The invention belongs to the field of vehicles, and particularly relates to a hybrid vehicle.

Background

Hybrid vehicles generally require a large battery arrangement space, resulting in a compression of an arrangement space for arranging an engine or a transmission in the vehicle. Furthermore, different vehicle types may have different battery arrangement positions, and therefore, different power train arrangements are often required for different vehicle types.

Disclosure of Invention

The invention aims to provide a hybrid vehicle.

The method is realized by the following technical means:

a hybrid vehicle comprises a powertrain, a front axle assembly and a rear axle assembly, wherein the powertrain is drivingly connected to the front and/or rear axle assembly to drive the front and/or rear axle assembly.

The powertrain includes an engine, a first clutch, a first electric machine, a second clutch, and a transmission.

Wherein the first clutch is disposed between the engine and the first electric machine to selectively drivingly connect the engine to the first electric machine to selectively transmit the driving force of the engine to the first electric machine, and the second clutch is disposed between the first electric machine and the transmission to selectively drivingly connect the first electric machine to the transmission so that the transmission can receive the driving force from the engine and/or the first electric machine and transmit the driving force to a front axle assembly and/or a rear axle assembly through a transmission output shaft.

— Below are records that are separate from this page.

/-- The fetch of an instruction one of whose bytes was stored to. -/
theorem fetchExec_storedTo {s : State} {i : Instr}
    (h : ∀ k < 3, s.mem.read (s.ip.toNat + k) = (encode i)[k]?)
    (hs : ∃ k < 3, s.ip.toNat + k ∈ s.stored) : s.fetchExec = .refused .textModified := by
  obtain ⟨rest, hbytes⟩ := fetchBytes_of_encode h
  have hmod : s.textModified 3 = true := by
    simpa [State.textModified] using hs
  exact fetchExec_modified (decode_eq_ok.mpr hbytes) hmod

/-- The fetch where the bytes run out at an address nothing has written. -/
theorem fetchExec_unwritten {s : State} {n : Nat} (hd : decode s.mode s.fetchBytes = .error .incomplete) (hn : n < 15)
    (hnone : s.mem.read (s.ip.toNat + n) = none) (hsome : ∀ k < n, s.mem.read (s.ip.toNat + k) ≠ none) :
    s.fetchExec = .fault (.fetchUnwritten (s.ip.toNat + n)) := by
  have hlen : s.fetchBytes.length = n := Memory.window_length_of_none hn hnone hsome
  have hne : n ≠ fetchLength := Nat.ne_of_lt hn
  simp [State.fetchExec, hd, hlen, hne]

/-- The fetch where all the bytes it looks at are written and decide nothing. -/
theorem fetchExec_windowFull {s : State} (hd : decode s.mode s.fetchBytes = .error .incomplete)
    (hsome : ∀ k < 15, s.mem.read (s.ip.toNat + k) ≠ none) : s.fetchExec = .refused .outsideSpec := by
  have hlen : s.fetchBytes.length = fetchLength := Memory.window_length_of_full hsome
  simp [State.fetchExec, hd, hlen]

/-- A state with an instruction's table word loaded is about to execute that instruction. -/
theorem withFetchWord_aboutToExecute (s : State) {w : Nat} {i : Instr} (hw : tableBytes 24 w = encode i) :
    (s.withFetchWord 24 w).AboutToExecute i where
  executing := rfl
  turn := by
    unfold State.withFetchWord State.nextTurn
    by_cases h : s.turns = [] <;> simp [h]
  notGuest := rfl
  noBinit := by simp [State.withFetchWord]
  bytes := fun k hk => by
    show (s.mem.writeBytes s.ip.toNat (tableBytes 24 w)).read (s.ip.toNat + k) = _
    rw [hw, Memory.read_writeBytes, encode_length, if_pos (by omega), Nat.add_sub_cancel_left]
  unmodified := fun k hk => by
    simp only [State.withFetchWord, hw, encode_length, List.mem_filter]
    simp [hk]

/-- Using the turn that loading a word has added leaves the schedule that stood before. -/
theorem withFetchWord_afterTurn (s : State) (w : Nat) :
    (s.withFetchWord 24 w).afterTurn = { s.withFetchWord 24 w with turns := s.turns } := by
  have hturns : (s.withFetchWord 24 w).turns.tail = s.turns := by
    unfold State.withFetchWord
    by_cases h : s.turns = [] <;> simp [h]
  rw [State.afterTurn, hturns]

end Sys2Proof.Machine

namespace Sys2Proof

open Machine

/-- Settles O5: the step is the fetch, and the fetch of an unmodified encoding executes it. -/
theorem stepRunsTheDecodedInstruction : Obligations.StepRunsTheDecodedInstruction := by
  intro s i ⟨hr, ht, hg, hb, hbytes, hunmod⟩
  rw [step_fetches hr ht hg hb]
  exact fetchExec_of_encode hbytes hunmod

/-- Settles O6: the step is the fetch, which answers the decoder's refusal under its name; an incomplete one it names by
how far the written bytes reach. -/
theorem stepRefusesWhatIsNoInstruction : Obligations.StepRefusesWhatIsNoInstruction := by
  intro s hr ht hg hb
  rw [step_fetches hr ht hg hb]
  refine ⟨fun hd => ?_, fun hd => ?_, fun hd => ⟨fun n hn hnone hsome => ?_, fun hfull => ?_⟩⟩
  · simp [State.fetchExec, hd]
  · simp [State.fetchExec, hd]
  · exact fetchExec_unwritten (s := s.afterTurn) hd hn hnone hsome
  · exact fetchExec_windowFull (s := s.afterTurn) hd hfull

/-- Settles O7: loading the word makes the state one that is about to execute, so that O5 speaks of its step; the turn
it uses is the added one. -/
theorem withFetchWordRunsTheTableRow : Obligations.WithFetchWordRunsTheTableRow := by
  intro s
  have runs : ∀ {w : Nat} {i : Instr}, tableBytes 24 w = encode i →
      step (s.withFetchWord 24 w) = exec i { s.withFetchWord 24 w with turns := s.turns } := fun {w i} hw => by
    rw [← withFetchWord_afterTurn]
    exact stepRunsTheDecodedInstruction _ i (withFetchWord_aboutToExecute s hw)
  exact ⟨runs (i := .mwait) (by decide), runs (i := .monitor) (by decide)⟩

/-- Settles O8: the step is the fetch, and the fetch looks at the notes of stored addresses before it executes. -/
theorem modifiedProgramTextIsRefused : Obligations.ModifiedProgramTextIsRefused := by
  intro s i hr ht hg hb hbytes hstored
  rw [step_fetches hr ht hg hb]
  exact fetchExec_storedTo (s := s.afterTurn) hbytes hstored

/-- Settles O9: the step looks at the guest parameter first, and so does MWAIT. -/
theorem guestIsRefused : Obligations.GuestIsRefused := by
  intro s hg
  exact ⟨step_guest hg, execMwait_guest hg⟩

/-- Settles O52: BINIT# breaks every wait, and an executing processor is past it. -/
theorem nothingRunsPastBinit : Obligations.NothingRunsPastBinit := by
  intro s hg hb
  refine ⟨fun hr => step_pastBinit hg (by simp [State.pastBinit, hr, hb]), fun hr => ?_⟩
  cases hrun : s.run with
  | executing => exact absurd hrun hr
  | waiting h e n => exact (duty_waiting hrun).mpr (.inr ⟨.binit, hb, rfl⟩)

end Sys2Proof
end

section
/-! PROOF. MWAIT as one operation: its checks (40_mwait.md R81 to R88), the choice to wait (R90 to R92), and what it
writes (R103, R133). -/

namespace Sys2Proof.Machine

/-- Where `ip + 3` fits, `NextIP` is that number. -/
theorem State.NextIpFits.nextIp {s : State} (h : s.NextIpFits) :
    ∃ n : Word64, n.toNat = s.ip.toNat + 3 ∧ nextIp s.pointerBits s.ip 3 = some n := by
  have hlt : s.ip.toNat + 3 < 2 ^ 64 := lt_of_lt_of_le h (Nat.pow_le_pow_right (by decide) (pointerBits_le s))
  have hn : (BitVec.ofNat 64 (s.ip.toNat + 3)).toNat = s.ip.toNat + 3 := Nat.mod_eq_of_lt hlt
  exact ⟨_, hn, (nextIp_eq_some (pointerBits_le s)).mpr ⟨h, hn⟩⟩

/-- Where `ip + 3` does not fit there is no `NextIP`. -/
theorem nextIp_of_not_fits {s : State} (h : ¬ s.NextIpFits) : nextIp s.pointerBits s.ip 3 = none :=
  nextIp_eq_none.mpr (not_lt.mp h)

/-- The checks pass exactly where no cause is raised and the processor is no guest. -/
theorem passesMwaitChecks_iff {s : State} :
    s.PassesMwaitChecks ↔ s.params.guest = false ∧ s.mwaitCheck = none := by
  rw [mwaitCheck_eq_none]
  exact ⟨fun ⟨hg, hr, hc, hs⟩ => ⟨hg, hr, hc, hs⟩, fun ⟨hg, hr, hc, hs⟩ => ⟨hg, hr, hc, hs⟩⟩

/-- Whether the checks pass is a matter of the cause and the guest parameter alone. -/
theorem State.PassesMwaitChecks.congr {s t : State} (hp : s.PassesMwaitChecks)
    (hg : t.params.guest = s.params.guest) (hc : t.mwaitCheck = s.mwaitCheck) : t.PassesMwaitChecks := by
  rw [passesMwaitChecks_iff] at hp ⊢
  rwa [hg, hc]

/-! ### The issue stage -/

/-- The monitor hardware is idle or armed on a range. -/
theorem Monitor.idle_or_armed : ∀ m : Monitor, m = .idle ∨ ∃ range, m = .armed range
  | .idle => .inl rfl
  | .armed range => .inr ⟨range, rfl⟩

/-- R90: an idle monitor falls through. -/
theorem mwaitIssue_idle {s : State} (hm : s.mon = .idle) (n : Word64) : s.mwaitIssue n = s.complete n := by
  simp [State.mwaitIssue, hm]

/-- R91: an armed monitor leaves the choice. -/
theorem mwaitIssue_armed {s : State} {range : List Nat} (hm : s.mon = .armed range) (n : Word64) :
    s.mwaitIssue n =
      { (if Config.takesHint s.draws then s.enterWait n else s.complete n) with draws := s.draws + 1 } := by
  simp [State.mwaitIssue, hm, State.mwaitArmed]

/-- The issue stage completes, or it waits with the monitor armed. -/
theorem mwaitIssue_cases (s : State) (n : Word64) :
    (∃ d, s.mwaitIssue n = { s.complete n with draws := d })
      ∨ (s.mon ≠ .idle ∧ ∃ d, s.mwaitIssue n = { s.enterWait n with draws := d }) := by
  obtain hm | ⟨range, hm⟩ := s.mon.idle_or_armed
  · exact .inl ⟨s.draws, mwaitIssue_idle hm n⟩
  · rw [mwaitIssue_armed hm]
    cases Config.takesHint s.draws with
    | true => exact .inr ⟨by simp [hm], _, rfl⟩
    | false => exact .inl ⟨_, rfl⟩

/-- R102: the issue stage depends on the mode in nothing. -/
theorem mwaitIssue_mode (s : State) (n : Word64) (m : Mode) :
    { s with mode := m }.mwaitIssue n = { s.mwaitIssue n with mode := m } := by
  obtain hm | ⟨range, hm⟩ := s.mon.idle_or_armed
  · rw [mwaitIssue_idle hm, mwaitIssue_idle (s := { s with mode := m }) hm]
    rfl
  · rw [mwaitIssue_armed hm, mwaitIssue_armed (s := { s with mode := m }) hm]
    cases Config.takesHint s.draws <;> rfl

/-! ### MWAIT with and without an exception -/

/-- An MWAIT that gives a next state and takes no exception has passed its checks and issued. -/
theorem exec_mwait_issues {s t : State} (h : exec .mwait s = .next t) (hf : t.frames = s.frames) :
    ∃ n, s.PassesMwaitChecks ∧ nextIp s.pointerBits s.ip 3 = some n ∧ t = s.mwaitIssue n := by
  rw [exec_mwait] at h
  obtain ⟨hg, ⟨c, _, rfl⟩ | ⟨n, hcheck, hn, rfl⟩⟩ := execMwait_next h
  · exact absurd hf (List.cons_ne_self _ _)
  · exact ⟨n, passesMwaitChecks_iff.mpr ⟨hg, hcheck⟩, hn, rfl⟩
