-- ==== Sys2Proof/Machine/Step.lean ====
section
/-! DEFINITION. The step of the block, and where it finds its next operation. -/

namespace Sys2Proof.Machine

/-- One step (00_scope.md rule R9): the next agent moves, once. -/
def step (s : State) : Host.Outcome State Fault Refusal := advance s

/-- `s` with the operation of word `w` placed where `step` takes its next operation from (log entry 5). -/
def State.withFetchWord (s : State) (nbits w : Nat) : State := placeWord nbits w s

end Sys2Proof.Machine
end

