-- ==== Sys2Proof/Laws/Exec.lean ====
section
/-! SUPPORT. What `exec` can do, said once: it answers a next state, it never touches the configuration or the
model's own fields, and it only ever puts steps in front of USTEP. -/

namespace Sys2Proof.Machine

/-- The state an operation answers with. -/
def after (i : Instr) (s : State) : State :=
  match exec i s with
  | .next t => t
  | .fault _ => s
  | .refused _ => s

/-- Every operation answers a next state. -/
theorem exec_eq (i : Instr) (s : State) : exec i s = .next (after i s) := by
  cases i <;> rfl

/-- The inversion of `exec`. -/
theorem exec_next_iff (i : Instr) (s t : State) : exec i s = .next t ↔ t = after i s := by
  rw [exec_eq]
  simp [eq_comm]

/-- What an operation leaves to be run in front of what SEQ already had to do. -/
def expansion (i : Instr) (s : State) : List Micro :=
  match i with
  | .wbyte b =>
    if s.nvCursor.toNat < ceiling then byteWrite (s.nvCursor.extractLsb' 0 8) (byteArg b s) else []
  | .record d => writeString (fmt (tickArg d s))
  | .whdr => writeString s.cfg.header
  | .wtrl => writeString s.cfg.trailer
  | .wlbl => writeString (label s.cfg s.cmd)
  | .nvWait => if s.nvBusy then [.op .nvWait] else []
  | .sInit => if s.sess = .init then initSeq else []
  | .sPoll => if s.sess = .collecting ∧ s.rdIdx.toNat ≠ s.cfg.cap then pollSeq else []
  | .sClose => if s.sess = .closing then closeSeq else []
  | _ => []

section
variable (i : Instr) (s : State)

/-- An operation only puts its expansion in front of USTEP (30_encoding.md rule R99). -/
theorem after_ustep : (after i s).ustep = expansion i s ++ s.ustep := by
  cases i <;>
    simp only [after, exec, execTick, execEdge, execNvdone, execNow, execHasp, execPeek, execAdv, execMask,
      execUnmask, execDelta, execClassify, execDecShort, execDecLow, execDecHigh, execDecLong, execDecR,
      execWbyte, execSeek, execRecord, execWhdr, execWtrl, execWlbl, execNvWait, execNvMode, execNvLoad,
      execNvArm, execNvCommit, execSInit, execSPoll, execSClose, execSIdle, expansion] <;>
    (try split_ifs) <;> simp_all

/-- The configuration is nobody's to write (10_state.md rule R45). -/
@[simp] theorem after_cfg : (after i s).cfg = s.cfg := by
  cases i <;>
    simp only [after, exec, execTick, execEdge, execNvdone, execNow, execHasp, execPeek, execAdv, execMask,
      execUnmask, execDelta, execClassify, execDecShort, execDecLow, execDecHigh, execDecLong, execDecR,
      execWbyte, execSeek, execRecord, execWhdr, execWtrl, execWlbl, execNvWait, execNvMode, execNvLoad,
      execNvArm, execNvCommit, execSInit, execSPoll, execSClose, execSIdle] <;>
    (try split_ifs) <;> simp

/-- The strap is sampled at reset only (70_reset_and_hazards.md rule R240). -/
@[simp] theorem after_stepMode : (after i s).stepMode = s.stepMode := by
  cases i <;>
    simp only [after, exec, execTick, execEdge, execNvdone, execNow, execHasp, execPeek, execAdv, execMask,
      execUnmask, execDelta, execClassify, execDecShort, execDecLow, execDecHigh, execDecLong, execDecR,
      execWbyte, execSeek, execRecord, execWhdr, execWtrl, execWlbl, execNvWait, execNvMode, execNvLoad,
      execNvArm, execNvCommit, execSInit, execSPoll, execSClose, execSIdle] <;>
    (try split_ifs) <;> simp

/-- PV_T is written by the drain sequence, not by an operation (45_session.md rule R188). -/
@[simp] theorem after_pvT : (after i s).pvT = s.pvT := by
  cases i <;>
    simp only [after, exec, execTick, execEdge, execNvdone, execNow, execHasp, execPeek, execAdv, execMask,
      execUnmask, execDelta, execClassify, execDecShort, execDecLow, execDecHigh, execDecLong, execDecR,
      execWbyte, execSeek, execRecord, execWhdr, execWtrl, execWlbl, execNvWait, execNvMode, execNvLoad,
      execNvArm, execNvCommit, execSInit, execSPoll, execSClose, execSIdle] <;>
    (try split_ifs) <;> simp

/-- The agenda is the environment's. -/
@[simp] theorem after_agenda : (after i s).agenda = s.agenda := by
  cases i <;>
    simp only [after, exec, execTick, execEdge, execNvdone, execNow, execHasp, execPeek, execAdv, execMask,
      execUnmask, execDelta, execClassify, execDecShort, execDecLow, execDecHigh, execDecLong, execDecR,
      execWbyte, execSeek, execRecord, execWhdr, execWtrl, execWlbl, execNvWait, execNvMode, execNvLoad,
      execNvArm, execNvCommit, execSInit, execSPoll, execSClose, execSIdle] <;>
    (try split_ifs) <;> simp

/-- Who moves next is no operation's to say. -/
@[simp] theorem after_rota : (after i s).rota = s.rota := by
  cases i <;>
    simp only [after, exec, execTick, execEdge, execNvdone, execNow, execHasp, execPeek, execAdv, execMask,
      execUnmask, execDelta, execClassify, execDecShort, execDecLow, execDecHigh, execDecLong, execDecR,
      execWbyte, execSeek, execRecord, execWhdr, execWtrl, execWlbl, execNvWait, execNvMode, execNvLoad,
      execNvArm, execNvCommit, execSInit, execSPoll, execSClose, execSIdle] <;>
    (try split_ifs) <;> simp

/-- No operation draws a free value. -/
@[simp] theorem after_freeCtr : (after i s).freeCtr = s.freeCtr := by
  cases i <;>
    simp only [after, exec, execTick, execEdge, execNvdone, execNow, execHasp, execPeek, execAdv, execMask,
      execUnmask, execDelta, execClassify, execDecShort, execDecLow, execDecHigh, execDecLong, execDecR,
      execWbyte, execSeek, execRecord, execWhdr, execWtrl, execWlbl, execNvWait, execNvMode, execNvLoad,
      execNvArm, execNvCommit, execSInit, execSPoll, execSClose, execSIdle] <;>
    (try split_ifs) <;> simp

/-- No operation answers a host read. -/
@[simp] theorem after_hostData : (after i s).hostData = s.hostData := by
  cases i <;>
    simp only [after, exec, execTick, execEdge, execNvdone, execNow, execHasp, execPeek, execAdv, execMask,
      execUnmask, execDelta, execClassify, execDecShort, execDecLow, execDecHigh, execDecLong, execDecR,
      execWbyte, execSeek, execRecord, execWhdr, execWtrl, execWlbl, execNvWait, execNvMode, execNvLoad,
      execNvArm, execNvCommit, execSInit, execSPoll, execSClose, execSIdle] <;>
    (try split_ifs) <;> simp

end

end Sys2Proof.Machine
end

The front axle assembly is drivingly connected to the transmission output shaft and includes a front axle differential and wheels.

Wherein the front axle differential is drivingly connected to the transmission output shaft of the transmission, and the wheels are disposed on both sides of and drivingly connected to the front axle differential to receive drive power from the engine and/or the first electric machine.

The rear axle assembly is drivingly connected to the transmission output shaft and includes a rear axle first half shaft, a second electric motor, a first planetary gear assembly, a fourth bevel gear, a rear axle differential, a second planetary gear assembly, a third electric motor, and a rear axle second half shaft.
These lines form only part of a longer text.